● Task goal: Go through the data and copy each line that holds "store".

##### Excerpted data #####

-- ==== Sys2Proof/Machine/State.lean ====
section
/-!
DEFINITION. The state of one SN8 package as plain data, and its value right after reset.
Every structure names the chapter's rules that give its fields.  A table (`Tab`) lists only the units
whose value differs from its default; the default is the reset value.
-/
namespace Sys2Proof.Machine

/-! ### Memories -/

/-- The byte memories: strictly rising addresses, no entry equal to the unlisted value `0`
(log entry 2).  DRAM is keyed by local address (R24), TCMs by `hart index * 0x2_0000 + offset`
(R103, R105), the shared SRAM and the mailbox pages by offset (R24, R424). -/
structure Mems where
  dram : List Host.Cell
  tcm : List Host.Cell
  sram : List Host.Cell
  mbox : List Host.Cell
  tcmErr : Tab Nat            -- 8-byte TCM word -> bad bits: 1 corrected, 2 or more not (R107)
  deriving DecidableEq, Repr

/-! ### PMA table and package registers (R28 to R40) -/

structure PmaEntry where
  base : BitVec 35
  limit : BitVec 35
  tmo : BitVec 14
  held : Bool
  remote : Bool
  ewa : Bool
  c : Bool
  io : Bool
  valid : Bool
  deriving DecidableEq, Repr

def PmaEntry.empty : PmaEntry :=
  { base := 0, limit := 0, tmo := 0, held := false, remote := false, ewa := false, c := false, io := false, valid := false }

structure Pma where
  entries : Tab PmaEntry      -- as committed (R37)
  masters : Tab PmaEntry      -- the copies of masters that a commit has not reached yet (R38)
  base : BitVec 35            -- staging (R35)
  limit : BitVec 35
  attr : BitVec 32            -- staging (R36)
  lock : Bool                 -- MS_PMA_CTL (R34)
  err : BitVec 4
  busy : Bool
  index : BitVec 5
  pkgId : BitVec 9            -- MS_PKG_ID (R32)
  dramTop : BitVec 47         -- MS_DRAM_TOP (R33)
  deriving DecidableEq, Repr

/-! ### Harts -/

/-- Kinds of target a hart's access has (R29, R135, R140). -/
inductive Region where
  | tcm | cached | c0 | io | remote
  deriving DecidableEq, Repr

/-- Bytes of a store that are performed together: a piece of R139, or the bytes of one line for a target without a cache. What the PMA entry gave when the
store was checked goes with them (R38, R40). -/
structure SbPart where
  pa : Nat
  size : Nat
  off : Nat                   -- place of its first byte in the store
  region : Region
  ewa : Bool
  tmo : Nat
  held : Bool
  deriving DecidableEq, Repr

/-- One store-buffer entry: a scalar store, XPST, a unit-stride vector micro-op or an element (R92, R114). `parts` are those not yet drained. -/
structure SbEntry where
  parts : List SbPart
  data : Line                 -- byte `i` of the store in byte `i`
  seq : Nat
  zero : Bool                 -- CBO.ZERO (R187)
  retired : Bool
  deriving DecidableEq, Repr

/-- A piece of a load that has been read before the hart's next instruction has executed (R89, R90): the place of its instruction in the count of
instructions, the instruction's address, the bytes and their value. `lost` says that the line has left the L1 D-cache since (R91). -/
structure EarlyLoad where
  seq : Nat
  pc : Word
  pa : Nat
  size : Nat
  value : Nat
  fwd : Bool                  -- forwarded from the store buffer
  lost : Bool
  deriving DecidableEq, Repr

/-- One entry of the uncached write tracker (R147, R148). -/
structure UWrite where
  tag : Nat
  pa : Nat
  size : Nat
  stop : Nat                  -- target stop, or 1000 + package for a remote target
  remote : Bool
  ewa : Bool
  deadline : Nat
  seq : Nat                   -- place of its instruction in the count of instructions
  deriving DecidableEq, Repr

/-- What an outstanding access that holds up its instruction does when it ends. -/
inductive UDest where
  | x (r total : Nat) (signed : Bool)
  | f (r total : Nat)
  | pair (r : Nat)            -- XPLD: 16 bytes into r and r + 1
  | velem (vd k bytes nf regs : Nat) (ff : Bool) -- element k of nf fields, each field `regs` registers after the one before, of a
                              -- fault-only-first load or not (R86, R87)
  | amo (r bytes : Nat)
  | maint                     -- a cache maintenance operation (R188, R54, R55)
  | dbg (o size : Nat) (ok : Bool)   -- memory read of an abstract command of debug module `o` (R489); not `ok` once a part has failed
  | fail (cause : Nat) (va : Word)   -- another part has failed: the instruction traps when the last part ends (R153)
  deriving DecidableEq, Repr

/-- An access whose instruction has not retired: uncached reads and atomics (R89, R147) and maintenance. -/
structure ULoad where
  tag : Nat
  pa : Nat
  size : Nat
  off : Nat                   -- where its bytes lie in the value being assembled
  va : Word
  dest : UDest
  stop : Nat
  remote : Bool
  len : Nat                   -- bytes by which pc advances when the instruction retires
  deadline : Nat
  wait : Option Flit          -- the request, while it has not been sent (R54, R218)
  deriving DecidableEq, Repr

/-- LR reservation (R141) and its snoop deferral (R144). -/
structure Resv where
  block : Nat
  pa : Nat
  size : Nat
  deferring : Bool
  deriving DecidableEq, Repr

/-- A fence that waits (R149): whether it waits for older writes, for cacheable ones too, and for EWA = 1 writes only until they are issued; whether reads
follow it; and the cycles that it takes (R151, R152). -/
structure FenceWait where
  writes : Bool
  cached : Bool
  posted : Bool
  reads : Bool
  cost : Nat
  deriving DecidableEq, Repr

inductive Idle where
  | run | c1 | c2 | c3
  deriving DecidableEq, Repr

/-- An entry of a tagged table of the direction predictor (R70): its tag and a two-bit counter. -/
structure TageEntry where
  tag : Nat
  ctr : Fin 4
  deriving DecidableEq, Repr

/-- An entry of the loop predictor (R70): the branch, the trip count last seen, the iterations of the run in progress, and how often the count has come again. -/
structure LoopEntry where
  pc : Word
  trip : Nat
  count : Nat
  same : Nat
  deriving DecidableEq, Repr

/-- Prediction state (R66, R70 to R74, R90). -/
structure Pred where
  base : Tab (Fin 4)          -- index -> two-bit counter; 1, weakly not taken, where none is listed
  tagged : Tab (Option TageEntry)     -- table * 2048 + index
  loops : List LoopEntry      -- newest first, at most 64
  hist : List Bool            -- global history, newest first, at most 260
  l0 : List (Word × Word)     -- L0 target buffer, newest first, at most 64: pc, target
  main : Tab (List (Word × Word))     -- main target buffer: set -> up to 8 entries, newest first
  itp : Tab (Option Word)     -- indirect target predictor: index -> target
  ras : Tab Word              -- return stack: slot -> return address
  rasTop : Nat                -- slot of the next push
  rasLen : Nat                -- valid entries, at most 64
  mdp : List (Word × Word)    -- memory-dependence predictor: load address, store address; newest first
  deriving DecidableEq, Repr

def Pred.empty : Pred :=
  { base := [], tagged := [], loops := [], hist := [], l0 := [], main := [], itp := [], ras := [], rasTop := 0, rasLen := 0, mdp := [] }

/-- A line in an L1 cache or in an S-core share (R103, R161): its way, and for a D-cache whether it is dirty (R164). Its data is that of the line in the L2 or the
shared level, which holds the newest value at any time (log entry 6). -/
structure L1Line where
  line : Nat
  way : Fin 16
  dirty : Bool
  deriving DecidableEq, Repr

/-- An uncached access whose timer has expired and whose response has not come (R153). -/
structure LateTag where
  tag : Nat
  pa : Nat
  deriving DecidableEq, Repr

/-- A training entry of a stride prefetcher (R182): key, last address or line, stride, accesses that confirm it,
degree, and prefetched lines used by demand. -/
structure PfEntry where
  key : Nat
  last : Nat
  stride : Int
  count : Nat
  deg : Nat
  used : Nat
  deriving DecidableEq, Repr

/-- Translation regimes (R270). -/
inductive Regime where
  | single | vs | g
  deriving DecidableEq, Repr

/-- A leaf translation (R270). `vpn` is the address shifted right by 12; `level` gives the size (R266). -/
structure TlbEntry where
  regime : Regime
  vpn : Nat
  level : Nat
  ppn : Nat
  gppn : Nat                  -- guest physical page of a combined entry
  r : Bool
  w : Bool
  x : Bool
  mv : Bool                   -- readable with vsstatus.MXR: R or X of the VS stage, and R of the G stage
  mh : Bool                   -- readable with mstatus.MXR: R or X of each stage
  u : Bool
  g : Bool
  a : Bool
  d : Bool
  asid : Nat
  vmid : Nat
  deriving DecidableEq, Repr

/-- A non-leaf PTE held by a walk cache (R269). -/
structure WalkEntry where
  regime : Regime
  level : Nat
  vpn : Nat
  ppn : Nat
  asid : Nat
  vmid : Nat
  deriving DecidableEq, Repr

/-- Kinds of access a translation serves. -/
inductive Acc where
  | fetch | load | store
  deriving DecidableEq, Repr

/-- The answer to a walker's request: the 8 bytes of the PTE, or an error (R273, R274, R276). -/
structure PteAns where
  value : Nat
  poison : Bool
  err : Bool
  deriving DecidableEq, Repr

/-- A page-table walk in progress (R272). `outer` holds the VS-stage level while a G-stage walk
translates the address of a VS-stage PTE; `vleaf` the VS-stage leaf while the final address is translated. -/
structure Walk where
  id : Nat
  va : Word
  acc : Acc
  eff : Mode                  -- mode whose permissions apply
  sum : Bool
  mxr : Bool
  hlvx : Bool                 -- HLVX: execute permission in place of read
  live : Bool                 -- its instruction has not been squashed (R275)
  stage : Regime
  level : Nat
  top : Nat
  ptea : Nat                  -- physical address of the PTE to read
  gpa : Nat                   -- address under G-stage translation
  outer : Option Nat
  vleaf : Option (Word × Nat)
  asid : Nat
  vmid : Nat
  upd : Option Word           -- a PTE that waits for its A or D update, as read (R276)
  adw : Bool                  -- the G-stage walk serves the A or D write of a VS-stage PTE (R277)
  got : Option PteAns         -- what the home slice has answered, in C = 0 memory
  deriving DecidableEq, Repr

#####

● Exercise result:
/-- Bytes of a store that are performed together: a piece of R139, or the bytes of one line for a target without a cache. What the PMA entry gave when the
store was checked goes with them (R38, R40). -/
  off : Nat                   -- place of its first byte in the store
/-- One store-buffer entry: a scalar store, XPST, a unit-stride vector micro-op or an element (R92, R114). `parts` are those not yet drained. -/
  data : Line                 -- byte `i` of the store in byte `i`
  fwd : Bool                  -- forwarded from the store buffer
  mdp : List (Word × Word)    -- memory-dependence predictor: load address, store address; newest first
  | fetch | load | store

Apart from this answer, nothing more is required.